++++ Data for processing ++++
-- ==== Sys2Proof/Tests/Slice0.lean ====
section
/-!
SUPPORT. Tests: the checks of `Instr.wf`, the witnesses of the statements' hypotheses, and small runs of single commands.
-/
namespace Sys2Proof.Tests

open Sys2Proof.Machine

set_option maxRecDepth 100000

/-- A data access of application core 0 in the secure world. -/
def core : Access := { ini := 0, world := true, part := 0 }

/-- The same where partition 1 is that of the secure world. -/
def secCore : Access := { ini := 0, world := true, part := 1 }

/-- A data access of application core 1 in the normal world. -/
def tenant : Access := { ini := 1, world := false, part := 0 }

/-- A module that has started: reset is released, step 8 is done, and core 0 is in the secure world. -/
def started : Module :=
  { State.reset.m.wr F.SYSCTL_BOOT_STAT_STAGE 8 with
    sys := { State.reset.m.sys with resetHeld := false }
    boot := { State.reset.m.boot with chanDone := true }
    wct := { State.reset.m.wct with cores := [(0, { secure := true })] } }

/-- A started module changed by `f`. -/
def reg (f : Module → Module) : State := { State.reset with m := f started }

/-- A started module. -/
def idleS : State := reg id

/-- SERPLL has lost its lock. -/
def lolS : State := reg (·.raise F.SYSCTL_PLL_EVT_SER_LOL)

/-- Some bytes stand in SRAM. -/
def memS : State := reg (fun m => { m with mem := m.mem.putBytes 0x10000100 [0x11, 0x22, 0x33, 0x44, 0x55, 0x66] })

/-- The L2 holds a dirty line of DRAM. -/
def l2S : State :=
  reg (fun m => { m with mem := { m.mem.putBytes (MemSt.l2Base + 0x800001000) [7, 8, 9] with
    l2 := tset {} m.mem.l2 0x8000010 { held := true, dirty := true } } })

/-- A region of SRAM is staged. -/
def stagedS : State :=
  reg (fun m => (((m.wr F.FAB_STG_BASE_BASE 0x10010).wr F.FAB_STG_LIMIT_LIMIT 0x1001F).wr F.FAB_STG_KEY_EN 1).wr
    F.FAB_STG_PART_MASK 0xFFFF)

/-- Reset is released, both PLLs are locked, and the boot ROM is in its first stage. -/
def lockS : State := reg (fun m => { m with sys := { m.sys with sysLock := true, serLock := true } })

/-- A power-off of NPM that the secure world asked for drains. -/
def drainS : State := reg (fun m => { m with sys := { m.sys with gateS := some ⟨0x0B, 2⟩ } })

/-- A power-up of HST is under way. -/
def powerUpS : State := reg (fun m => { m with sys := { m.sys with gateS := some ⟨0x14, 3⟩ } })

/-- Reset is released. -/
def runS : State := reg (fun m =>
  { m.wr F.HST_SUP_STAT_VS_UV 4 with sys := { m.sys with resetHeld := false } })

/-- The image has been applied. -/
def appliedS : State := reg (fun m =>
  { (m.wr F.WCT_LOCK_WORLD_LOCK 1).wr F.HST_SUP_STAT_VAUX_STATE 1 with sys := { m.sys with resetHeld := false } })

/-- A flush is under way. -/
def flushS : State := reg (fun m => { m with sup := { m.sup with flush := some {} } })

/-- The flush of hold-up is done. -/
def flushedS : State :=
  reg (fun m => { m.wr F.HST_SUP_STAT_VAUX_STATE 2 with sup := { m.sup with flushed := true } })

/-- Reset is released, no group is in undervoltage, channel 3 is on and channel 4 turns on. -/
def onS : State := reg (fun m =>
  { (m.wr F.HST_SUP_STAT_VS_UV 0) with
    sys := { m.sys with resetHeld := false }
    chc := { m.chc with chans := [(3, { cmd := .on, phase := .on }), (4, { cmd := .on, phase := .turningOn })] } })

/-- A capacitance measurement runs. -/
def measS : State := reg (fun m => { m.wr F.HST_VHOLD_MV_NOW 33000 with sup := { m.sup with measuring := true } })

/-- Both banks wait to be checked. -/
def candS : State :=
  reg (fun m => { m.wr F.SYSCTL_BOOT_STAT_STAGE 3 with boot := { m.boot with cands := [(0, false), (1, false)] } })

/-- The boot watchdog has expired twice while bank A ran, and its time is up again. -/
def barS : State := reg (fun m =>
  { (m.wr F.SYSCTL_BOOT_STAT_STAGE 5).wr F.SYSCTL_BOOT_WDT_COUNT 2 with
    boot := { m.boot with wdtBank := some 0, us := 1800000 } })

/-- The boot watchdog's time is up before an image runs. -/
def bootS : State := reg (fun m => { m.wr F.SYSCTL_BOOT_STAT_STAGE 3 with boot := { m.boot with us := 1800000 } })

/-- Life-cycle state `n`, with two owners' keys and hold-up not weak. -/
def lcS (n : Nat) : State :=
  { reg (fun m => (m.wr F.SYSCTL_LC_STATE_STATE n).wr F.HST_SUP_STAT_HOLDUP_WEAK 0) with
    otp := { ecdsa := [(0, [1]), (1, [2])], hss := [(0, [1]), (1, [2])] } }

/-- OTP is programmed with END. -/
def lcNextS : State := reg (fun m => { m with boot := { m.boot with lcNext := some 5 } })

/-- A limit-mode window. -/
def limitW : InrushWindow := { profile := { limit := true } }

/-- A module with these channels, and the group supplies and VAUX normal. -/
def chans (l : List (Nat × Chan)) : State := reg (fun m =>
  { (m.wr F.HST_SUP_STAT_VS_UV 0).wr F.DPX_STATE_DRIVE 1 with
    boot := { m.boot with us := 20000000 }
    chc := { m.chc with chans := l } })

/-- A limit-mode window at its end, whose loop has limited for 1 ms. -/
def fullW : InrushWindow := { profile := { limit := true }, limitUs := 1000 }

/-- Channels in several states. -/
def loadS : State := chans [(3, { cmd := .on, phase := .on, sample := 300, prot1 := 2 ^ 20, ucRun := 12500, steadyAt := some 5 }), (5, { phase := .on, swTest := true }),
  (6, { phase := .turningOff true, fwWatch := true }), (7, { phase := .on, window := some {} }),
  (8, { phase := .on, window := some limitW }),
  (9, { backoff := true, backoffFrom := some 5, backoffUs := 10000 }), (10, { phase := .on, window := some fullW })]

/-- Channels in a diagnostic cycle. -/
def diagS : State := chans [(10, { diag := .supply false 25, prot1 := 2 ^ 16 }), (11, { diag := .supply true 25, stsRun := 2 }),
  (12, { diag := .openLoad 1000, olRun := 2 })]

/-- Channels that may turn on. -/
def driveS : State := chans [(16, { ctrl := 16, cmd := .on }), (32, { ctrl := 16, cmd := .pwm 10000 500, pwm := some (10000, 500) }),
  (18, { ctrl := 16, cmd := .pwm 10000 500, pwm := some (10000, 500), phase := .on }),
  (64, { ctrl := 16, cmd := .pwm 10000 500, pwm := some (10000, 500), phase := .on }),
  (96, { ctrl := 16, cmd := .on, pwm := some (10000, 500), phase := .on }), (0, { ctrl := 16, cmd := .pwm 10000 500 })]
++++
Each line from the top of the entries above through the line containing "def reg (f : Module" must be transcribed exactly, and no other line may appear.

-- ==== Sys2Proof/Tests/Slice0.lean ====
section
/-!
SUPPORT. Tests: the checks of `Instr.wf`, the witnesses of the statements' hypotheses, and small runs of single commands.
-/
namespace Sys2Proof.Tests

open Sys2Proof.Machine

set_option maxRecDepth 100000

/-- A data access of application core 0 in the secure world. -/
def core : Access := { ini := 0, world := true, part := 0 }

/-- The same where partition 1 is that of the secure world. -/
def secCore : Access := { ini := 0, world := true, part := 1 }

/-- A data access of application core 1 in the normal world. -/
def tenant : Access := { ini := 1, world := false, part := 0 }

/-- A module that has started: reset is released, step 8 is done, and core 0 is in the secure world. -/
def started : Module :=
  { State.reset.m.wr F.SYSCTL_BOOT_STAT_STAGE 8 with
    sys := { State.reset.m.sys with resetHeld := false }
    boot := { State.reset.m.boot with chanDone := true }
    wct := { State.reset.m.wct with cores := [(0, { secure := true })] } }

/-- A started module changed by `f`. -/
def reg (f : Module → Module) : State := { State.reset with m := f started }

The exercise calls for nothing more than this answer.